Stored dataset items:
#####
/-- MOVE (41_data_movement.md R92): source first, destination second; the flags are derived even when both are one register. -/
def Obligations.MoveCopiesRegister : Prop :=
  ∀ (p d : Byte) (s : State),
    (∀ v, s.reg? p.toNat = some v → d.toNat < s.N →
      ∃ t, exec (.move p d) s = .next t ∧ ResultIn s t d.toNat v false false) ∧
    RaisesRegReg (.move p d) p d s ∧
    decode [0x02, p, d] = .instr (.move p d) []

/-- ADD (42_arithmetic.md R100), on unbounded numbers reduced mod 256. -/
def Obligations.AddWrapsAndSetsFlags : Prop :=
  ∀ (p q : Byte) (s : State),
    (∀ x y, s.reg? p.toNat = some x → s.reg? q.toNat = some y →
      let r : Byte := BitVec.ofNat 8 ((x.toNat + y.toNat) % 256)
      ∃ t, exec (.add p q) s = .next t ∧
        ResultIn s t p.toNat r (decide (x.toNat + y.toNat > 255))
          (x.getLsbD 7 == y.getLsbD 7 && r.getLsbD 7 != x.getLsbD 7)) ∧
    RaisesRegReg (.add p q) p q s ∧
    decode [0x03, p, q] = .instr (.add p q) []

/-- SUB (42_arithmetic.md R101): mathematical mod; C is a borrow. -/
def Obligations.SubWrapsAndSetsFlags : Prop :=
  ∀ (p q : Byte) (s : State),
    (∀ x y, s.reg? p.toNat = some x → s.reg? q.toNat = some y →
      let d : Int := x.toNat - y.toNat
      let r : Byte := BitVec.ofNat 8 (d % 256).toNat
      ∃ t, exec (.sub p q) s = .next t ∧
        ResultIn s t p.toNat r (decide (d < 0))
          (x.getLsbD 7 != y.getLsbD 7 && r.getLsbD 7 != x.getLsbD 7)) ∧
    RaisesRegReg (.sub p q) p q s ∧
    decode [0x04, p, q] = .instr (.sub p q) []

/-- INC (42_arithmetic.md R102), for every value of the ignored byte `k`. -/
def Obligations.IncAddsOne : Prop :=
  ∀ (p k : Byte) (s : State),
    (∀ x, s.reg? p.toNat = some x →
      ∃ t, exec (.inc p k) s = .next t ∧
        ResultIn s t p.toNat (BitVec.ofNat 8 ((x.toNat + 1) % 256)) (decide (x.toNat = 255)) (decide (x.toNat = 127))) ∧
    (s.N ≤ p.toNat → Raises (.inc p k) s (.register p)) ∧
    decode [0x05, p, k] = .instr (.inc p k) []

/-- DEC (42_arithmetic.md R103), for every value of the ignored byte `k`. -/
def Obligations.DecSubtractsOne : Prop :=
  ∀ (p k : Byte) (s : State),
    (∀ x, s.reg? p.toNat = some x →
      ∃ t, exec (.dec p k) s = .next t ∧
        ResultIn s t p.toNat (BitVec.ofNat 8 (((x.toNat : Int) - 1) % 256).toNat)
          (decide (x.toNat = 0)) (decide (x.toNat = 128))) ∧
    (s.N ≤ p.toNat → Raises (.dec p k) s (.register p)) ∧
    decode [0x06, p, k] = .instr (.dec p k) []

/-- AND (43_logic_shift.md R110), bit by bit. -/
def Obligations.AndActsBitwise : Prop :=
  ∀ (p q : Byte) (s : State),
    (∀ x y, s.reg? p.toNat = some x → s.reg? q.toNat = some y →
      ∃ t r, exec (.and p q) s = .next t ∧ ResultIn s t p.toNat r false false ∧
        ∀ k, k < 8 → r.getLsbD k = (x.getLsbD k && y.getLsbD k)) ∧
    RaisesRegReg (.and p q) p q s ∧
    decode [0x07, p, q] = .instr (.and p q) []

/-- OR (43_logic_shift.md R111), bit by bit. -/
def Obligations.OrActsBitwise : Prop :=
  ∀ (p q : Byte) (s : State),
    (∀ x y, s.reg? p.toNat = some x → s.reg? q.toNat = some y →
      ∃ t r, exec (.or p q) s = .next t ∧ ResultIn s t p.toNat r false false ∧
        ∀ k, k < 8 → r.getLsbD k = (x.getLsbD k || y.getLsbD k)) ∧
    RaisesRegReg (.or p q) p q s ∧
    decode [0x08, p, q] = .instr (.or p q) []

/-- XOR (43_logic_shift.md R112), bit by bit. -/
def Obligations.XorActsBitwise : Prop :=
  ∀ (p q : Byte) (s : State),
    (∀ x y, s.reg? p.toNat = some x → s.reg? q.toNat = some y →
      ∃ t r, exec (.xor p q) s = .next t ∧ ResultIn s t p.toNat r false false ∧
        ∀ k, k < 8 → r.getLsbD k = (x.getLsbD k != y.getLsbD k)) ∧
    RaisesRegReg (.xor p q) p q s ∧
    decode [0x09, p, q] = .instr (.xor p q) []

/-- NOT (43_logic_shift.md R113): 255 minus the old value. -/
def Obligations.NotComplements : Prop :=
  ∀ (p k : Byte) (s : State),
    (∀ x, s.reg? p.toNat = some x →
      ∃ t, exec (.not p k) s = .next t ∧ ResultIn s t p.toNat (BitVec.ofNat 8 (255 - x.toNat)) false false) ∧
    (s.N ≤ p.toNat → Raises (.not p k) s (.register p)) ∧
    decode [0x0A, p, k] = .instr (.not p k) []

/-- SHL (43_logic_shift.md R114): by one, whatever the ignored byte `k` is. -/
def Obligations.ShlDoubles : Prop :=
  ∀ (p k : Byte) (s : State),
    (∀ x, s.reg? p.toNat = some x →
      ∃ t, exec (.shl p k) s = .next t ∧
        ResultIn s t p.toNat (BitVec.ofNat 8 (x.toNat * 2 % 256)) (x.getLsbD 7) false) ∧
    (s.N ≤ p.toNat → Raises (.shl p k) s (.register p)) ∧
    decode [0x0B, p, k] = .instr (.shl p k) []

/-- SHR (43_logic_shift.md R115): logical, so the Negative flag is clear after it. -/
def Obligations.ShrHalves : Prop :=
  ∀ (p k : Byte) (s : State),
    (∀ x, s.reg? p.toNat = some x →
      ∃ t, exec (.shr p k) s = .next t ∧ t.flagN = false ∧
        ResultIn s t p.toNat (BitVec.ofNat 8 (x.toNat / 2)) (x.getLsbD 0) false) ∧
    (s.N ≤ p.toNat → Raises (.shr p k) s (.register p)) ∧
    decode [0x0C, p, k] = .instr (.shr p k) []

/-- JMP (44_control.md R120): any target, no exception, nothing but `PC`. -/
def Obligations.JmpSetsPc : Prop :=
  ∀ (h l : Byte) (s : State),
    (∃ t, exec (.jmp h l) s = .next t ∧ t.pc.toNat = h.toNat * 256 + l.toNat ∧ OnlyPc s t) ∧
    decode [0x0D, h, l] = .instr (.jmp h l) []

/-- JZ (44_control.md R121): not taken, nothing changes. -/
def Obligations.JzJumpsOnZero : Prop :=
  ∀ (h l : Byte) (s : State),
    (s.flagZ = true → ∃ t, exec (.jz h l) s = .next t ∧ t.pc.toNat = h.toNat * 256 + l.toNat ∧ OnlyPc s t) ∧
    (s.flagZ = false → exec (.jz h l) s = .next s) ∧
    decode [0x0E, h, l] = .instr (.jz h l) []

/-- JNZ (44_control.md R122): not taken, nothing changes. -/
def Obligations.JnzJumpsOnNonzero : Prop :=
  ∀ (h l : Byte) (s : State),
    (s.flagZ = false → ∃ t, exec (.jnz h l) s = .next t ∧ t.pc.toNat = h.toNat * 256 + l.toNat ∧ OnlyPc s t) ∧
    (s.flagZ = true → exec (.jnz h l) s = .next s) ∧
    decode [0x0F, h, l] = .instr (.jnz h l) []

/-- HALT (44_control.md R123): both operand bytes are ignored. -/
def Obligations.HaltSetsHalted : Prop :=
  ∀ (j k : Byte) (s : State),
    exec (.halt j k) s = .next { s with halted := true } ∧ decode [0x10, j, k] = .instr (.halt j k) []

/-- Decode and encode agree for every instruction under EVERY injective opcode map (30_encoding.md R52 advises to take the map
as a configuration whose only law is injectivity), whatever bytes follow. -/
def Obligations.DecodeOfEncode : Prop :=
  ∀ opc : OpcodeMap, (∀ m n, opc m = opc n → m = n) →
    ∀ (i : Instr) (rest : List Byte), decodeWith opc (encodeWith opc i ++ rest) = .instr i rest

/-- Every three bytes decode under the spec's opcode map (30_encoding.md R54, R58; decision D1): opcodes 0x00..0x10 to an
instruction with just that encoding, 0x11..0xFF to the unknown opcode; no operand byte matters to that. -/
def Obligations.EveryThreeBytesDecode : Prop :=
  ∀ (o a b : Byte) (rest : List Byte),
    (o.toNat ≤ 0x10 → ∃ i, decode (o :: a :: b :: rest) = .instr i rest ∧ encode i = [o, a, b]) ∧
    (0x10 < o.toNat → decode (o :: a :: b :: rest) = .unknownOpcode o a b rest)

/-- The whole opcode byte selects the instruction and nothing else does (30_encoding.md R51), for every injective map. -/
def Obligations.OpcodeByteAloneSelects : Prop :=
  ∀ opc : OpcodeMap, (∀ m n, opc m = opc n → m = n) →
    ∀ (m : Mnemonic) (o a b : Byte) (rest : List Byte),
      (∃ i, decodeWith opc (o :: a :: b :: rest) = .instr i rest ∧ i.mnemonic = m) ↔ opc m = o

/-- Words written out from the spec's examples (95_test_vectors.md E6, part 2, P6) decode to what they stand for. A sanity
statement; the opcode bytes are decision D1 (log entry 1). -/
def Obligations.SampleWordsDecode : Prop :=
  decode [0x00, 0x00, 0x0A] = .instr (.load 0 10) [] ∧ decode [0x01, 0x02, 0x14] = .instr (.store 2 20) [] ∧
  decode [0x03, 0x00, 0x01] = .instr (.add 0 1) [] ∧ decode [0x06, 0x02, 0x00] = .instr (.dec 2 0) [] ∧
  decode [0x0B, 0x02, 0x00] = .instr (.shl 2 0) [] ∧ decode [0x0F, 0x00, 0x09] = .instr (.jnz 0 9) [] ∧
  decode [0x10, 0x2A, 0x08] = .instr (.halt 42 8) [] ∧
  decode [0xFF, 0xEE, 0xDD] = .unknownOpcode 0xFF 0xEE 0xDD [] ∧ decode [0x10, 0x00] = .incomplete [0x10, 0x00]

/-- `ExecuteOne` (40_execute_dispatch.md R70, R72): `IR` first, then the table's instruction; an opcode outside the table sets
`halted` and changes nothing else. For every injective opcode map. -/
def Obligations.ExecuteOneRecordsThenDispatches : Prop :=
  ∀ opc : OpcodeMap, (∀ m n, opc m = opc n → m = n) →
    ∀ (o a b : Byte) (s : State),
      let ir : Word := BitVec.ofNat 16 (o.toNat * 256 + a.toNat)
      (∀ i : Instr, encodeWith opc i = [o, a, b] → executeOneWith opc o a b s = exec i { s with ir := ir }) ∧
      ((∀ m, opc m ≠ o) → executeOneWith opc o a b s = .next { s with ir := ir, halted := true })

/-- `ExecuteOne` runs exactly one instruction regardless of `halted`, sets it only through HALT or an unknown opcode, and
moves `PC` only through a JMP, a taken JZ or a taken JNZ (40_execute_dispatch.md R71). -/
def Obligations.ExecuteOneIgnoresHalted : Prop :=
  ∀ (opc : OpcodeMap) (o a b : Byte) (s : State),
    ∃ t, executeOneWith opc o a b s = .next t ∧
      (∀ h : Bool, ∃ k : Bool, executeOneWith opc o a b { s with halted := h } = .next { t with halted := k } ∧
        (k = true ↔ h = true ∨ lookupOpcode opc o = none ∨ lookupOpcode opc o = some .HALT)) ∧
      (t.pc ≠ s.pc → lookupOpcode opc o = some .JMP ∨ (lookupOpcode opc o = some .JZ ∧ s.flagZ = true) ∨
        (lookupOpcode opc o = some .JNZ ∧ s.flagZ = false))

/-- A step runs the decoded instruction: when the three bytes at `PC` of a running engine decode to `i`, the step is `exec` of
`i` on the state with `PC` moved past the three bytes and `IR` = opcode : op1. -/
def Obligations.StepRunsDecodedInstruction : Prop :=
  ∀ (s : State) (o a b : Byte) (i : Instr), s.Running →
    s.mem? s.pc.toNat = some o → s.mem? (s.pc.toNat + 1) = some a → s.mem? (s.pc.toNat + 2) = some b →
    decode [o, a, b] = .instr i [] →
    step s = exec i { s with pc := BitVec.ofNat 16 (s.pc.toNat + 3), ir := BitVec.ofNat 16 (o.toNat * 256 + a.toNat) }

/-- The same of the run loop under every injective opcode map: claims about mnemonics do not rest on decision D1. -/
def Obligations.RunLoopRunsEveryOpcodeMap : Prop :=
  ∀ opc : OpcodeMap, (∀ m n, opc m = opc n → m = n) → ∀ (s : State) (i : Instr), s.Running →
    (∀ k b, (encodeWith opc i)[k]? = some b → s.mem? (s.pc.toNat + k) = some b) →
    runLoopStep opc s = exec i { s with
      pc := BitVec.ofNat 16 (s.pc.toNat + 3), ir := BitVec.ofNat 16 ((opc i.mnemonic).toNat * 256 + i.op1.toNat) }

/-- A full fetch (45_run_loop.md R134): the three bytes at `PC`, then `ExecuteOne` on the state with `PC` = p + 3 and all else
as before; a JMP and a taken JZ or JNZ overwrite that `PC`, everything else leaves it, a faulting instruction too. -/
def Obligations.FullFetchThenExecutes : Prop :=
  ∀ (s : State) (o a b : Byte), s.Running →
    s.mem? s.pc.toNat = some o → s.mem? (s.pc.toNat + 1) = some a → s.mem? (s.pc.toNat + 2) = some b →
    step s = executeOne o a b { s with pc := BitVec.ofNat 16 (s.pc.toNat + 3) } ∧
    ∃ t, step s = .next t ∧
      t.pc.toNat =
        match decode [o, a, b] with
        | .instr (.jmp h l) _ => h.toNat * 256 + l.toNat
        | .instr (.jz h l) _ => if s.flagZ then h.toNat * 256 + l.toNat else s.pc.toNat + 3
        | .instr (.jnz h l) _ => if s.flagZ then s.pc.toNat + 3 else h.toNat * 256 + l.toNat
        | _ => s.pc.toNat + 3

/-- With no byte at `PC` the step halts and changes nothing else (45_run_loop.md R132); that `PC` stays is the spec's
decision D7 (log entry 7). -/
def Obligations.FetchPastEndHalts : Prop :=
  ∀ s : State, s.Running → s.M ≤ s.pc.toNat → step s = .next { s with halted := true }

/-- A partial fetch halts with `PC` = p + 1 and `IR` untouched, whatever the opcode byte is (45_run_loop.md R133); that the
opcode byte has no effect is the spec's decision D20 (log entry 7). -/
def Obligations.PartialFetchHalts : Prop :=
  ∀ s : State, s.Running → s.pc.toNat < s.M → s.M ≤ s.pc.toNat + 2 →
    step s = .next { s with halted := true, pc := BitVec.ofNat 16 (s.pc.toNat + 1) }

/-- `Halted` is reached on exactly three events (45_run_loop.md R135): a fetched HALT, a fetched unknown opcode, memory too
short for a full fetch. A running engine always has a next state, and what each event leaves is the rule's table (its
rows c1 and c2 repeat what R133 and R132 decide, D20 and D7, log entry 7). -/
def Obligations.HaltsOnExactlyThreeEvents : Prop :=
  ∀ s : State, s.Running →
    let p := s.pc.toNat
    ∃ t, step s = .next t ∧
      (t.halted = true ↔
        (∃ o a b j k, s.mem? p = some o ∧ s.mem? (p + 1) = some a ∧ s.mem? (p + 2) = some b ∧
          decode [o, a, b] = .instr (.halt j k) []) ∨
        (∃ o a b, s.mem? p = some o ∧ s.mem? (p + 1) = some a ∧ s.mem? (p + 2) = some b ∧
          decode [o, a, b] = .unknownOpcode o a b []) ∨
        s.M ≤ p + 2) ∧
      (t.halted = true → ∀ o a b, s.mem? p = some o → s.mem? (p + 1) = some a → s.mem? (p + 2) = some b →
        t = { s with halted := true, pc := BitVec.ofNat 16 (p + 3), ir := BitVec.ofNat 16 (o.toNat * 256 + a.toNat) }) ∧
      (p < s.M → s.M ≤ p + 2 → t = { s with halted := true, pc := BitVec.ofNat 16 (p + 1) }) ∧
      (s.M ≤ p → t = { s with halted := true })

/-- A stopped engine performs no iteration (45_run_loop.md R130). That the model's step then answers the same state when
final, and the fault when faulted, is the model's choice (log entries 16, 17). -/
def Obligations.StoppedEngineMakesNoIteration : Prop :=
  ∀ s : State,
    (s.Final → step s = .next s) ∧
    (∀ i, s.fault = .register i → step s = .fault (.outOfBoundsRegister i)) ∧
    (∀ a, s.fault = .memory a → step s = .fault (.outOfBoundsMemory a)) ∧
    (¬ s.Running → ∀ t, RunEnds s t ↔ t = s)

/-- A run ends only in a final or a faulted state, never in both (45_run_loop.md R137), and in one state only. -/
def Obligations.RunEndsInOneStoppedState : Prop :=
  ∀ s t : State, RunEnds s t →
    ((t.Final ∧ ¬ t.Faulted) ∨ (t.Faulted ∧ ¬ t.Final)) ∧ ∀ u, RunEnds s u → u = t

/-- `JMP p` at address `p` is an endless loop (44_control.md R120, 45_run_loop.md R136): the machine stays in one running
state from the first step on, and the run ends nowhere. -/
def Obligations.JmpToItselfNeverEnds : Prop :=
  ∀ (s : State) (o h l : Byte), s.Running →
    s.mem? s.pc.toNat = some o → s.mem? (s.pc.toNat + 1) = some h → s.mem? (s.pc.toNat + 2) = some l →
    decode [o, h, l] = .instr (.jmp h l) [] → h.toNat * 256 + l.toNat = s.pc.toNat →
    (∃ t, step s = .next t ∧ t.Running ∧ step t = .next t) ∧ ∀ u, ¬ RunEnds s u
#####
AIM OF THE EXERCISE:
In the entries above, one line contains "step s = exec i" and another contains "def Obligations.FullFetchThenExecutes : Prop". Reproduce exactly those two lines and the lines between them, nothing else.

EXERCISE SOLUTION:
    step s = exec i { s with pc := BitVec.ofNat 16 (s.pc.toNat + 3), ir := BitVec.ofNat 16 (o.toNat * 256 + a.toNat) }

/-- The same of the run loop under every injective opcode map: claims about mnemonics do not rest on decision D1. -/
def Obligations.RunLoopRunsEveryOpcodeMap : Prop :=
  ∀ opc : OpcodeMap, (∀ m n, opc m = opc n → m = n) → ∀ (s : State) (i : Instr), s.Running →
    (∀ k b, (encodeWith opc i)[k]? = some b → s.mem? (s.pc.toNat + k) = some b) →
    runLoopStep opc s = exec i { s with
      pc := BitVec.ofNat 16 (s.pc.toNat + 3), ir := BitVec.ofNat 16 ((opc i.mnemonic).toNat * 256 + i.op1.toNat) }

/-- A full fetch (45_run_loop.md R134): the three bytes at `PC`, then `ExecuteOne` on the state with `PC` = p + 3 and all else
as before; a JMP and a taken JZ or JNZ overwrite that `PC`, everything else leaves it, a faulting instruction too. -/
def Obligations.FullFetchThenExecutes : Prop :=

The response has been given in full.